_Exercise brief_
Your reply should hold only the lines from the one containing "limit : Dword" to the final line of the listing below, restated word for word.

┄┄┄┄┄┄┄┄┄┄┄┄┄┄┄┄┄┄┄┄

/-- A unit that fetches main words: a vector core, a scalar core, or a control core (R5). -/
inductive CoreUnit where
  | vector (core : CoreId)
  | scalar (hub : HubId) (core : Nat)
  | control (cluster : CoreId)
deriving DecidableEq, Repr

/-- The literal words that follow a main word, as many as its L field gives (R10). -/
inductive Lits where
  | none
  | one (w0 : Word)
  | two (w0 w1 : Word)
deriving DecidableEq, Repr

/-- The fields of a main word but its opcode, with its literal words (R10). -/
structure MainWord where
  lits : Lits
  /-- G[3] of the guard: negate (R12). -/
  neg : Bool
  /-- G[2:0] of the guard: the predicate (R12). -/
  pred : BitVec 3
  d : Byte
  a : Byte
  b : Byte
  c : Byte
  m : BitVec 4
  x : BitVec 12
deriving DecidableEq, Repr

/-- An engine stopped at a translation fault, the source of a page request (R385): a copy of a vector team's
copy engine, or the access engine of an array team. -/
inductive StopSource where
  | copy (team copy : Nat)
  | engine (team : Nat)
deriving DecidableEq, Repr

/-- Where an uncorrectable error is found, by the rows of R393. -/
inductive ErrorTarget where
  | vReg (team gid reg lane : Nat)
  | sReg (team gid reg : Nat)
  | predicate (team gid reg : Nat)
  | scratchWord (team core word : Nat)
  | constWord (team bank word : Nat)
  | cacheLine (team core line : Nat)
  | readOnlyLine (hub : HubId) (chiplet line : Nat)
  | codeLine (team core address : Nat)
  | tileRow (team gid tile row : Nat)
  | teamState (team : Nat)
  | accRow (team row : Nat)
  | weightSet (team : Nat) (shadow : Bool)
  | memoryGranule (address : Nat)
  | cleanLine (hub : HubId) (line : Nat)
  | dirtyLine (line : Nat)
  | persistWord (hub : HubId) (index word : Nat)
  | tierWord (address : Nat)
deriving DecidableEq, Repr

/-- A target that holds an access table (R429). -/
inductive AccessTarget where
  | home (hub : HubId)
  | launch (hub : HubId) (queue : Nat)
  | names (hub : HubId)
  | cxl (hub : HubId) (port : Nat)
  | hostPort
  /-- A home slice, or a name directory, of another package, whose entries a hub mirrors (R430): by the PEER number of its hub. -/
  | peer (home : Nat)
  | peerNames (home : Nat)
  /-- A CXL port of another package (R429). -/
  | peerCxl (home port : Nat)
deriving DecidableEq, Repr

/-- A line that an agent asks for, with the DUR bit of the page by which it is named (R350). -/
structure PageLine where
  line : Nat
  durable : Bool
deriving DecidableEq, Repr

/-- An entry of an access table (R429). -/
structure AccessEntry where
  base : Dword
  limit : Dword
  tenant : Half
  tmask : Half
  source : Half
  smask : Half
  levels : Byte
  rights : Byte
deriving DecidableEq, Repr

┄┄┄┄┄┄┄┄┄┄┄┄┄┄┄┄┄┄┄┄

_Finished task_
  limit : Dword
  tenant : Half
  tmask : Half
  source : Half
  smask : Half
  levels : Byte
  rights : Byte
deriving DecidableEq, Repr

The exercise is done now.